The Power of Jingles
Would you like to buy the world a Coke? Maybe keep it company?
Coca Cola’s homage to hippy culture has lived many lives. Originally, the airy, hug-n-feel-goodness of the tune and images wasn’t well-received by two groups. First, flag-waving, apple-pie-loving conservatives saw it as Coke abandoning its place as an iconic beverage choice of patriots and their families. The other group, the streams of youth decried as “hippies,” saw it as another example of corporate America trying to capitalize on their moment. But the jingle outlasted both. Even remerging over the years. Most recently as the a-ha moment for Don Draper in the finale of Mad Men. Love or hate them, jingles are as much a part of culture today as they were back in biblical times. I mean isn’t the Psalm of David a lyrical pitch for the benefits of belief?
Yes, the advertising jingle has a long, strange history of generating earworms for the masses. The challenge? As with any piece of advertising, it’s to make it memorable. I can remember several from my childhood that have lived word-for-word and rent-free in my head for decades now. The little kid with his fishing rod on the dock singing “My bologna has first name. It’s O-S-C-A-R. My bologna has a second name, it’s M-A-Y-E-R. Oh, I love to eat it every day, and if you ask me why I’ll say, cause’ Oscar Mayer has a way with B-O-L-O-G-N-A!” That one ran frequently during The Wonderful World of Disney. Or, during Saturday morning cartoons, how the Transformers were more than meets the eye. Spoiler alert. They were robots in disguise. And immediately took top seat on the Christmas list.

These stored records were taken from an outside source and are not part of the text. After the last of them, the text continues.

theorem State.countSlices_kept {s0 s : State} (a1 : Nat) (a2 : List GangOut) (h : Kept s0 s) :
    Kept s0 (State.countSlices s a1 a2) := by
  unfold State.countSlices
  repeat' first
    | intro _
    | (with_reducible first
        | exact h | exact trivial | assumption | apply SEng.run_kept | apply State.modLcore_kept
        | apply State.countWork_kept | apply kept_foldl | apply kept_foldl1 | apply kept_forEach
        | apply eachUntil_kept | apply kept_next | apply kept_some | apply kept_none | apply kept_wait
        | apply kept_moved | apply kept_ended | apply kept_ite | apply kept_ite1 | apply kept_ite2
        | apply kept_optite | apply kept_turnite | apply kept_clear | apply kept_put)
    | dsimp only | split
    | (with_reducible first
        | refine kept_pair1 (by assumption) ?_
        | refine kept_pair2 (by assumption) ?_)

theorem State.promote_kept {s0 s : State} (a1 : Nat) (a2 : List Nat) (h : Kept s0 s) :
    Kept s0 (State.promote s a1 a2) := by
  unfold State.promote
  repeat' first
    | intro _
    | (with_reducible first
        | exact h | exact trivial | assumption | apply State.land_kept | apply State.failCompare_kept
        | apply State.runGoesOn_kept | apply SEng.run_kept | apply State.modLcore_kept
        | apply State.takeCheckFault_kept | apply State.feedGangs_kept | apply State.countSlices_kept
        | apply kept_foldl | apply kept_foldl1 | apply kept_forEach | apply eachUntil_kept | apply kept_next
        | apply kept_some | apply kept_none | apply kept_wait | apply kept_moved | apply kept_ended | apply kept_ite
        | apply kept_ite1 | apply kept_ite2 | apply kept_optite | apply kept_turnite | apply kept_clear
        | apply kept_put)
    | dsimp only | split
    | (with_reducible first
        | refine kept_pair1 (by assumption) ?_
        | refine kept_pair2 (by assumption) ?_)

theorem execPromotion_kept {s0 s : State} (a1 : Nat) (a2 : Nat) (h : Kept s0 s) : KeptRes s0 (execPromotion a1 a2 s) := by
  unfold execPromotion
  repeat' first
    | intro _
    | (with_reducible first
        | exact h | exact trivial | assumption | apply State.together_kept | apply State.promote_kept
        | apply kept_foldl | apply kept_foldl1 | apply kept_forEach | apply eachUntil_kept | apply kept_next
        | apply kept_some | apply kept_none | apply kept_wait | apply kept_moved | apply kept_ended | apply kept_ite
        | apply kept_ite1 | apply kept_ite2 | apply kept_optite | apply kept_turnite | apply kept_clear
        | apply kept_put)
    | dsimp only | split
    | (with_reducible first
        | refine kept_pair1 (by assumption) ?_
        | refine kept_pair2 (by assumption) ?_
        | refine kept_opt (by assumption) ?_
        | refine kept_res (by assumption) ?_)
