-- ==== Sys2Proof/Laws/KeptDevice.lean ====
section
/-! SUPPORT. KeptDevice.lean: what every run keeps (`Kept`), for resets, boot, network, power, pins, tiers and snapshots. -/

namespace Sys2Proof.Machine

/-! ### Power.lean -/

theorem State.raiseRegion_kept {s0 s : State} (a1 : BitVec 16) (a2 : Option Nat) (h : Kept s0 s) : Kept s0 (State.raiseRegion
    s a1 a2) := by
  unfold State.raiseRegion
  repeat' first
    | intro _
    | (with_reducible first
        | exact h | exact trivial | assumption | apply State.raise_kept | apply State.openValue_kept | apply kept_next
        | apply kept_some | apply kept_none | apply kept_wait | apply kept_moved | apply kept_ended | apply kept_ite
        | apply kept_ite1 | apply kept_ite2 | apply kept_optite | apply kept_turnite | apply kept_foldl | apply kept_foldl1
        | apply kept_forEach | apply kept_getD)
    | dsimp only | split
    | (with_reducible first
        | refine kept_pair1 (by assumption) ?_ | refine kept_pair2 (by assumption) ?_ | refine kept_opt (by assumption) ?_
        | refine kept_turnM (by assumption) ?_ | refine kept_turnE (by assumption) ?_ | refine kept_res (by assumption) ?_)

theorem State.modSupply_kept {s0 s : State} (a1 : Nat) (a2 : Supply → Supply) (h : Kept s0 s) :
    Kept s0 (s.modSupply a1 a2) := by
  unfold State.modSupply
  repeat' with_reducible first | assumption | apply setPower_kept

theorem execAvsbusSample_kept {s0 s : State} (a1 : Nat) (a2 : Nat) (a3 : Nat) (h : Kept s0 s) : KeptRes s0 (execAvsbusSample
    a1 a2 a3 s) := by
  unfold execAvsbusSample
  repeat' first
    | intro _
    | (with_reducible first
        | exact h | exact trivial | assumption | apply State.modSupply_kept | apply State.modRegion_kept | apply kept_next
        | apply kept_some | apply kept_none | apply kept_wait | apply kept_moved | apply kept_ended | apply kept_ite
        | apply kept_ite1 | apply kept_ite2 | apply kept_optite | apply kept_turnite | apply kept_foldl | apply kept_foldl1
        | apply kept_forEach | apply kept_getD)
    | dsimp only | split
    | (with_reducible first
        | refine kept_pair1 (by assumption) ?_ | refine kept_pair2 (by assumption) ?_ | refine kept_opt (by assumption) ?_
        | refine kept_turnM (by assumption) ?_ | refine kept_turnE (by assumption) ?_ | refine kept_res (by assumption) ?_)

theorem execPowerTelemetryLost_kept {s0 s : State} (a1 : Nat) (h : Kept s0 s) : KeptRes s0 (execPowerTelemetryLost a1 s) := by
  unfold execPowerTelemetryLost
  repeat' first
    | intro _
    | (with_reducible first
        | exact h | exact trivial | assumption | apply State.raiseRegion_kept | apply State.modSupply_kept
        | apply setPower_kept | apply State.deviceStop_kept | apply State.modRegion_kept | apply kept_next
        | apply kept_some | apply kept_none | apply kept_wait | apply kept_moved | apply kept_ended | apply kept_ite
        | apply kept_ite1 | apply kept_ite2 | apply kept_optite | apply kept_turnite | apply kept_foldl | apply kept_foldl1
        | apply kept_forEach | apply kept_getD)
    | dsimp only | split
    | (with_reducible first
        | refine kept_pair1 (by assumption) ?_ | refine kept_pair2 (by assumption) ?_ | refine kept_opt (by assumption) ?_
        | refine kept_turnM (by assumption) ?_ | refine kept_turnE (by assumption) ?_ | refine kept_res (by assumption) ?_)

theorem State.startStep_kept {s0 s : State} (a1 : Nat) (h : Kept s0 s) : Kept s0 (s.startStep a1) := by
  unfold State.startStep
  repeat' first | (with_reducible first | assumption | apply State.modRegion_kept) | dsimp only | split

theorem State.setVoltages_kept {s0 s : State} (h : Kept s0 s) : Kept s0 (State.setVoltages s) := by
  unfold State.setVoltages
  repeat' first
    | intro _
    | (with_reducible first
        | exact h | exact trivial | assumption | apply State.forEach_kept | apply State.modRegion_kept | apply kept_next
        | apply kept_some | apply kept_none | apply kept_wait | apply kept_moved | apply kept_ended | apply kept_ite
        | apply kept_ite1 | apply kept_ite2 | apply kept_optite | apply kept_turnite | apply kept_foldl | apply kept_foldl1
        | apply kept_forEach | apply kept_getD)
    | dsimp only | split
    | (with_reducible first
        | refine kept_pair1 (by assumption) ?_ | refine kept_pair2 (by assumption) ?_ | refine kept_opt (by assumption) ?_
        | refine kept_turnM (by assumption) ?_ | refine kept_turnE (by assumption) ?_ | refine kept_res (by assumption) ?_)

theorem State.setTargets_kept {s0 s : State} (a1 : List Nat) (h : Kept s0 s) : Kept s0 (s.setTargets a1) := by
  unfold State.setTargets
  repeat' first
    | intro _
    | (with_reducible first | assumption | apply kept_forEach | apply State.startStep_kept | apply State.modRegion_kept)

theorem State.setDeparted_kept {s0 s : State} (a1 : Bool) (a2 : Option Nat) (h : Kept s0 s) : Kept s0 (State.setDeparted s a1
    a2) := by
  unfold State.setDeparted
  repeat' first
    | intro _
    | (with_reducible first
        | exact h | exact trivial | assumption | apply setPower_kept | apply State.raiseRegion_kept | apply kept_next
        | apply kept_some | apply kept_none | apply kept_wait | apply kept_moved | apply kept_ended | apply kept_ite
        | apply kept_ite1 | apply kept_ite2 | apply kept_optite | apply kept_turnite | apply kept_foldl | apply kept_foldl1
        | apply kept_forEach | apply kept_getD)
    | dsimp only | split
    | (with_reducible first
        | refine kept_pair1 (by assumption) ?_ | refine kept_pair2 (by assumption) ?_ | refine kept_opt (by assumption) ?_
        | refine kept_turnM (by assumption) ?_ | refine kept_turnE (by assumption) ?_ | refine kept_res (by assumption) ?_)

theorem State.fallBack_kept {s0 s : State} (a1 : Nat) (a2 : Nat) (h : Kept s0 s) : Kept s0 (s.fallBack a1 a2) := by
  unfold State.fallBack
  repeat' first
    | intro _
    | (with_reducible first
        | exact h | exact trivial | assumption | apply State.modLcore_kept | apply State.raiseEach_kept
        | apply kept_foldl | apply kept_foldl1 | apply kept_forEach | apply eachUntil_kept | apply kept_next
        | apply kept_some | apply kept_none | apply kept_wait | apply kept_moved | apply kept_ended | apply kept_ite
        | apply kept_ite1 | apply kept_ite2 | apply kept_optite | apply kept_turnite | apply kept_clear
        | apply kept_put)
    | dsimp only | split
    | (with_reducible first
        | refine kept_pair1 (by assumption) ?_
        | refine kept_pair2 (by assumption) ?_)
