/-- A write that reaches none of these parts. -/
theorem Stopping.of {s t : State} (h : t = { s with
    mem := t.mem, cores := t.cores, devq := t.devq, closes := t.closes, rail := t.rail, clusters := t.clusters,
    remap := t.remap, snap := t.snap }) : Stopping s t := by
  rw [h]
  exact ⟨rfl, rfl, rfl, rfl, rfl, rfl, rfl, fun _ => ⟨_, _, rfl⟩⟩

theorem Stopping.modCore (s : State) (p : Nat) (f : Core → Core) : Stopping s (s.modCore p f) := .of rfl

theorem State.voidStaging_stopping (s : State) : Stopping s s.voidStaging := by
  unfold State.voidStaging
  exact .ite (.refl s) (.of rfl)

theorem State.abandonSnap_stopping (s : State) : Stopping s s.abandonSnap := by
  have abandoned (u : State) : Stopping u ((u.setSnap { s.snap with phase := .idle, stagingValid := false }).raise pgSnapshot 0x0907
      noted (s.nextSequence.toNat % 65536)) :=
    (Stopping.of rfl).trans (State.raise_told _ _ _ _ _).stopping
  unfold State.abandonSnap
  split
  · exact s.voidStaging_stopping.trans (abandoned _)
  · exact s.voidStaging_stopping.trans (abandoned _)
  · exact .of rfl
  · exact .refl s

theorem State.stopEverything_stopping (s : State) (code : BitVec 16) (rewind : Bool) : Stopping s (s.stopEverything code rewind) := by
  have spares (u : State) : Stopping u (u.forEach (upTo 0 4) fun s n =>
      if (s.spare n).starting then s.setRemap (s.remap.put n .reset) else s) := .forEach (fun _ _ => .ite (.of rfl) (.refl _)) _ u
  have clusters (u : State) : Stopping u (u.forEach (upTo 0 32) fun s c => s.modCluster c fun x => { x with held := [] }) :=
    .forEach (fun _ _ => .of rfl) _ u
  have queues (u : State) : Stopping u (u.forEach (upTo 0 16) fun s n =>
      s.setDevq (nmod .reset s.devq n fun x => x.deviceStop code rewind)) := .forEach (fun _ _ => .of rfl) _ u
  unfold State.stopEverything
  dsimp only
  generalize cores : s.forEach allPhys _ = u
  have ended : Stopping s u := by
    rw [← cores]
    exact .forEach (fun u p => .ite (.refl u) (.modCore u p _)) _ s
  have emptied (v : State) (rail : Rail) : Stopping v ((v.setCloses []).setRail rail) := .of rfl
  exact (ended.trans (queues u)).trans ((emptied _ _).trans ((clusters _).trans (spares _)))

/-- R543 to R545: a stop for `why` takes a device that runs; one that is stopped already stays as it is. -/
theorem State.powerStop_power (s : State) (why : StopCause) (code : BitVec 16) :
    (s.powerStop why code).side = s.side ∧ (s.powerStop why code).thermal = s.thermal ∧
    (s.powerStop why code).power.tripped = s.power.tripped ∧
    (s.power.restartReady = false → (s.powerStop why code).power.restartReady = false) ∧
    (s.power.stop = .none → s.err.deviceStopped = false → (s.powerStop why code).power.stop = why) := by
  unfold State.powerStop
  split
  next holds => exact ⟨rfl, rfl, rfl, id, fun none runs => absurd holds (by simp [none, runs])⟩
  next =>
    dsimp only
    have stops := s.abandonSnap_stopping.trans (s.abandonSnap.stopEverything_stopping code true)
    generalize s.abandonSnap.stopEverything code true = u at stops
    have retention : MovesRegions u (u.forEach (upTo 0 8) fun s r => s.modRegion r fun x =>
        { x with filler := false, railMv := Config.retentionMv, target := x.point, step := none }) :=
      .forEach (fun _ _ => .modRegion _ _ _) _ u
    generalize u.forEach _ _ = v at retention ⊢
    refine ⟨(retention.same State.side fun _ _ => rfl).trans stops.side, retention.thermal.trans stops.thermal, ?tripped,
      fun _ => rfl, fun _ _ => rfl⟩
    case tripped =>
      show v.power.tripped = _
      rw [retention.power, stops.power]

/-! ### The rows of the thermal sensors -/

theorem execThermalSample_short {s : State} {r : Nat} (bound : r < 8) (on : s.side.on = true) {rs : List (BitVec 16)}
    (short : rs.length ≤ 32) {z : Int × Nat}
    (found : ((rs.zipIdx.foldl (fun u v => u.sensorReads r v.2 v.1) s).region r).hottest rs.length = some z) :
    execThermalSample r rs s = .next ((rs.zipIdx.foldl (fun u v => u.sensorReads r v.2 v.1) s).setZone r z.1 z.2) := by
  unfold execThermalSample
  rw [decide_eq_true bound, on, List.take_of_length_le short]
  simp [found]

/-- R539: the ceiling of a zone, one point on. -/
def Region.nextCeiling (x : Region) (throttleAt : BitVec 8) : Nat :=
  if 16 * throttleAt.toNat ≤ x.zone.toInt then x.ceiling - 1
  else if x.zone.toInt ≤ 16 * throttleAt.toNat - 48 then min 7 (x.ceiling + 1)
  else x.ceiling

/-- R539: the ceiling moves by one point, no target passes it, and THERMAL_THROTTLE is raised when it leaves 7. -/
theorem execCeilingStep_moves {s : State} {r : Nat} (bound : r < 8) (on : s.side.on = true) : ∃ v : State,
    execCeilingStep r s = .next (if (s.region r).ceiling = 7 ∧ (v.region r).ceiling < 7 then
      v.raise pgThermal 0x0721 noted (powerInfo r (s.region r).hot) else v) ∧
    (v.region r).ceiling = (s.region r).nextCeiling s.thermal.throttleAt ∧
    (v.region r).target = min (s.region r).target (v.region r).top := by
  obtain ⟨mv, st, p, stepped⟩ := (State.startStep_steps (s.modRegion r fun y =>
    { y with
      ceiling := (s.region r).nextCeiling s.thermal.throttleAt
      target := min y.target (if y.atLimit then 0 else (s.region r).nextCeiling s.thermal.throttleAt) }) r).region
  rw [State.modRegion_same] at stepped
  refine ⟨_, ?runs, congrArg Region.ceiling stepped, ?target⟩
  case runs =>
    rw [stepped]
    unfold execCeilingStep
    rw [decide_eq_true bound, on]
    exact congrArg Host.Outcome.next (if_neg nofun)
  case target =>
    rw [stepped]
    rfl

/-- R542: a faulty sensor reads 105 °C, which its zone takes unless it is hotter already. -/
theorem execThermalSensorFault_zone {s : State} {r k : Nat} (bound : r < 8) (sensor : k < 32) (on : s.side.on = true) :
    ∃ (t : BitVec 16) (j : Nat), execThermalSensorFault r k s = .next ((s.sensorFails r k).setZone r t.toInt j) ∧
      t.toInt = max 1680 (s.region r).zone.toInt := by
  have zone : ((s.sensorFails r k).region r).zone = (s.region r).zone := by
    rw [s.sensorFails_region]
    rfl
  unfold execThermalSensorFault
  rw [decide_eq_true bound, decide_eq_true sensor, on]
  dsimp only
  rw [zone]
  rcases lt_or_ge (s.region r).zone.toInt 1680 with cooler | hot
  · exact ⟨1680, k, congrArg Host.Outcome.next ((if_neg nofun).trans (if_pos cooler)), (max_eq_left cooler.le).symm⟩
  · exact ⟨_, _, congrArg Host.Outcome.next ((if_neg nofun).trans (if_neg (not_lt.2 hot))), (max_eq_right hot).symm⟩

/-- R543: a trip counts, ends the readiness to restart, and stops the device. -/
def State.tripped (s : State) : State :=
  (s.setThermal { s.thermal with trips := satInc s.thermal.trips }).setPower
    { s.power with tripped := true, restartReady := false }

theorem execThermalTrip_stops {s : State} {r k : Nat} (bound : r < 8) (sensor : k < 32) (on : s.side.on = true) :
    execThermalTrip r k s = .next ((s.tripped.raise pgThermal 0x0720 deviceStopSev (powerInfo r k)).powerStop .trip 0x0720) := by
  unfold execThermalTrip
  rw [decide_eq_true bound, decide_eq_true sensor, on]
  exact congrArg Host.Outcome.next (if_neg nofun)

end Sys2Proof.Machine

open Sys2Proof Sys2Proof.Machine
/-- Settles O42: readings, the ceiling and faulty sensors reach their region through `setZone` and a step, a trip through `powerStop`. -/
theorem heatWorks : Obligations.HeatWorks := by
  unfold Obligations.HeatWorks
  intro s r bound on
  refine ⟨fun rs z short => ?sample, fun k v => ⟨s.sensorReads_sensor r k v, fun outside => ?outside, fun inside changed => ?inside⟩,
    fun t k => ?zone, ?ceiling, fun k sensor => ?fault, fun k sensor => ?trip⟩
  case sample =>
    intro u found
    exact ⟨execThermalSample_short bound on short found, Region.hottest_most found⟩
  case outside =>
    have faulty := s.sensorReads_outside r k outside
    exact ⟨faulty, Region.sensorAt_faulty faulty⟩
  case inside =>
    have sound := s.sensorReads_changed r k inside changed
    exact ⟨sound, (Region.sensorAt_sound sound).trans (congrArg BitVec.toInt (s.sensorReads_sensor r k v))⟩
  case zone =>
    obtain ⟨mv, st, p, zoned⟩ := s.setZone_region r t.toInt k
    have thermal := s.setZone_thermal r t.toInt k
    refine ⟨?reading, ?hot, ?limit, ?point, ?target, fun hotter => ?max, s.setZone_raises r t.toInt k⟩
    case max =>
      rw [thermal, if_pos hotter]
      exact ⟨BitVec.ofInt_toInt, Nat.mod_eq_of_lt bound⟩
    all_goals rw [zoned]
    case reading => exact BitVec.ofInt_toInt
    all_goals rfl
  case ceiling =>
    obtain ⟨v, runs, ceiling, target⟩ := execCeilingStep_moves bound on
    refine ⟨_, runs, ?_⟩
    have same : (if (s.region r).ceiling = 7 ∧ (v.region r).ceiling < 7 then
        v.raise pgThermal 0x0721 noted (powerInfo r (s.region r).hot) else v).region r = v.region r := by
      split
      · exact (v.raise_told _ _ _ _).region r
      · rfl
    rw [same]
    exact ⟨ceiling, target, fun full leaves => ⟨v, if_pos ⟨full, leaves⟩⟩⟩
  case fault =>
    obtain ⟨t, j, runs, hot⟩ := execThermalSensorFault_zone bound sensor on
    obtain ⟨mv, st, p, zoned⟩ := (s.sensorFails r k).setZone_region r t.toInt j
    rw [s.sensorFails_region] at zoned
    refine ⟨_, runs, ?_, ?_, ?_, State.sensorFails_raises⟩
    all_goals rw [zoned]
    · exact nget_nset_same false _ k true
    · exact (congrArg BitVec.toInt BitVec.ofInt_toInt).trans hot
    · simp [Region.zoned, hot]
  case trip =>
    have told := s.tripped.raise_told pgThermal 0x0720 deviceStopSev (powerInfo r k)
    obtain ⟨side, thermal, tripped, ready, stops⟩ := State.powerStop_power
      (s.tripped.raise pgThermal 0x0720 deviceStopSev (powerInfo r k)) .trip 0x0720
    rw [told.stopping.power] at tripped ready stops
    rw [told.stopping.stopped] at stops
    exact ⟨_, _, execThermalTrip_stops bound sensor on, rfl, by rw [thermal, told.stopping.thermal]; rfl, tripped, ready rfl, stops⟩

end

section
/-! SUPPORT. Droop (R526 to R530) and `THROTTLE_L` (R521): the rows of the clamps, of frozen steps and of the floor. -/

namespace Sys2Proof.Machine

theorem Told.lcore {s t : State} (h : Told s t) (l : Nat) : t.lcore l = s.lcore l := by
  have fields := h.fields
  exact State.lcore_congr (by tauto) (by tauto) l

theorem State.modRegion_lcore (s : State) (r : Nat) (f : Region → Region) (l : Nat) : (s.modRegion r f).lcore l = s.lcore l :=
  State.lcore_congr rfl rfl l

/-! ### Droop -/

/-- R526, R527, R528: a stretch clamps its core, counts, and freezes the step of its region. -/
def State.stretch (s : State) (core : Nat) (at_ : Option Nat) : State :=
  ((s.modLcore core fun c => { c with stretched := true, clamped := true, droopAt := at_ }).setPower
      { s.power with droopEvents := satInc s.power.droopEvents }).modRegion (regionOfPhys (s.physOf core)) fun x =>
    { x with upHold := true, step := x.step.map fun st => { st with frozen := true } }

theorem State.stretch_lcore (s : State) (core : Nat) (at_ : Option Nat) : (s.stretch core at_).lcore core =
    { s.lcore core with stretched := true, clamped := true, droopAt := at_ } :=
  (State.lcore_congr rfl rfl core).trans
    (State.modLcore_same s core fun c => { c with stretched := true, clamped := true, droopAt := at_ })

theorem State.stretch_region (s : State) (core : Nat) (at_ : Option Nat) : (s.stretch core at_).region (regionOfPhys (s.physOf core)) =
    { s.region (regionOfPhys (s.physOf core)) with
      upHold := true
      step := (s.region (regionOfPhys (s.physOf core))).step.map fun st => { st with frozen := true } } :=
  State.modRegion_same _ _ _

section
variable {s : State} {core : Nat} (bound : core < 128)
include bound

theorem execDroopStretch_stretches (powered : s.powered = true) (calm : (s.lcore core).stretched = false) :
    ∃ (at_ : Option Nat) (say : Bool), execDroopStretch core s =
      .next ((s.stretch core at_).raiseFull pgPower 0x0702 noted (powerInfo (regionOfPhys (s.physOf core)) core) 0 say false) := by
  unfold execDroopStretch
  rw [decide_eq_true bound, powered, calm]
  exact ⟨_, _, congrArg Host.Outcome.next (if_neg nofun)⟩

theorem execStretchEnd_stretched (stretched : (s.lcore core).stretched = true) : ∃ t, execStretchEnd core s = .next t ∧
    t.lcore core = { s.lcore core with stretched := false } := by
  unfold execStretchEnd
  rw [decide_eq_true bound, stretched]
  refine ⟨_, congrArg Host.Outcome.next (if_neg nofun), ?_⟩
  dsimp only
  split
  · exact State.modLcore_same s core _
  · rw [State.modRegion_lcore]
    exact State.modLcore_same s core _

theorem execClampEnd_calm (calm : (s.lcore core).stretched = false) :
    execClampEnd core s = .next (s.modLcore core fun c => { c with clamped := false }) := by
  unfold execClampEnd
  rw [decide_eq_true bound, calm]
  rfl

end

theorem execStepUpResume_calm {s : State} {r : Nat} (bound : r < 8) (calm : s.regionStretched r = false) :
    execStepUpResume r s = .next ((s.modRegion r fun x =>
      (Region.switchDown { x with upHold := false, step := x.step.map fun st => { st with frozen := false } }).resumeUp
        (s.pointMv r (x.point + 1))).startStep r) := by
  unfold execStepUpResume
  rw [decide_eq_true bound, calm]
  exact congrArg Host.Outcome.next (if_neg nofun)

Now that I’ve dated myself, a more contemporary example would be the jingle’s hipster grandchild: the sting. The jingle in a concentrated form. Short. Catchy. Memorable. I’m sure if I sang “like a good neighbour” that most of you could finish with “State Farm is there.” In 2003, McDonald’s partnered with Justin Timberlake to launch their new “I’m lovin’ it” campaign. The sting, once sung, now lives in its 18th year as a riffed interpretation recognized around the world. Hard to dispute its reach. But its effectiveness? That’s the real juice.
There’s an old cliché about advertising. That no matter how good or bad an ad is, if you remember it, it has done its job. This is just not true. Have you ever taken a mouthful of curdled milk before? Is it a fond milk memory for you? The goal of any good piece of marketing or brand campaign is interaction. Physically. Emotionally. They aim to be a part of your life.
The problem with working in a results-driven industry is that it’s hard to add a hard number to the culture around a brand. Did Coke sell more Coke because they sang of buying the world a Coke? No doubt. But the bigger win in this situation, in any situation where a brand’s jingle or sting becomes a part of mainstream culture, is that you created brand influence. Recognition. It’s part of the contemporary and therefore accepted. Loved. And, most importantly, engaged with. There’s no line in the spreadsheet for that.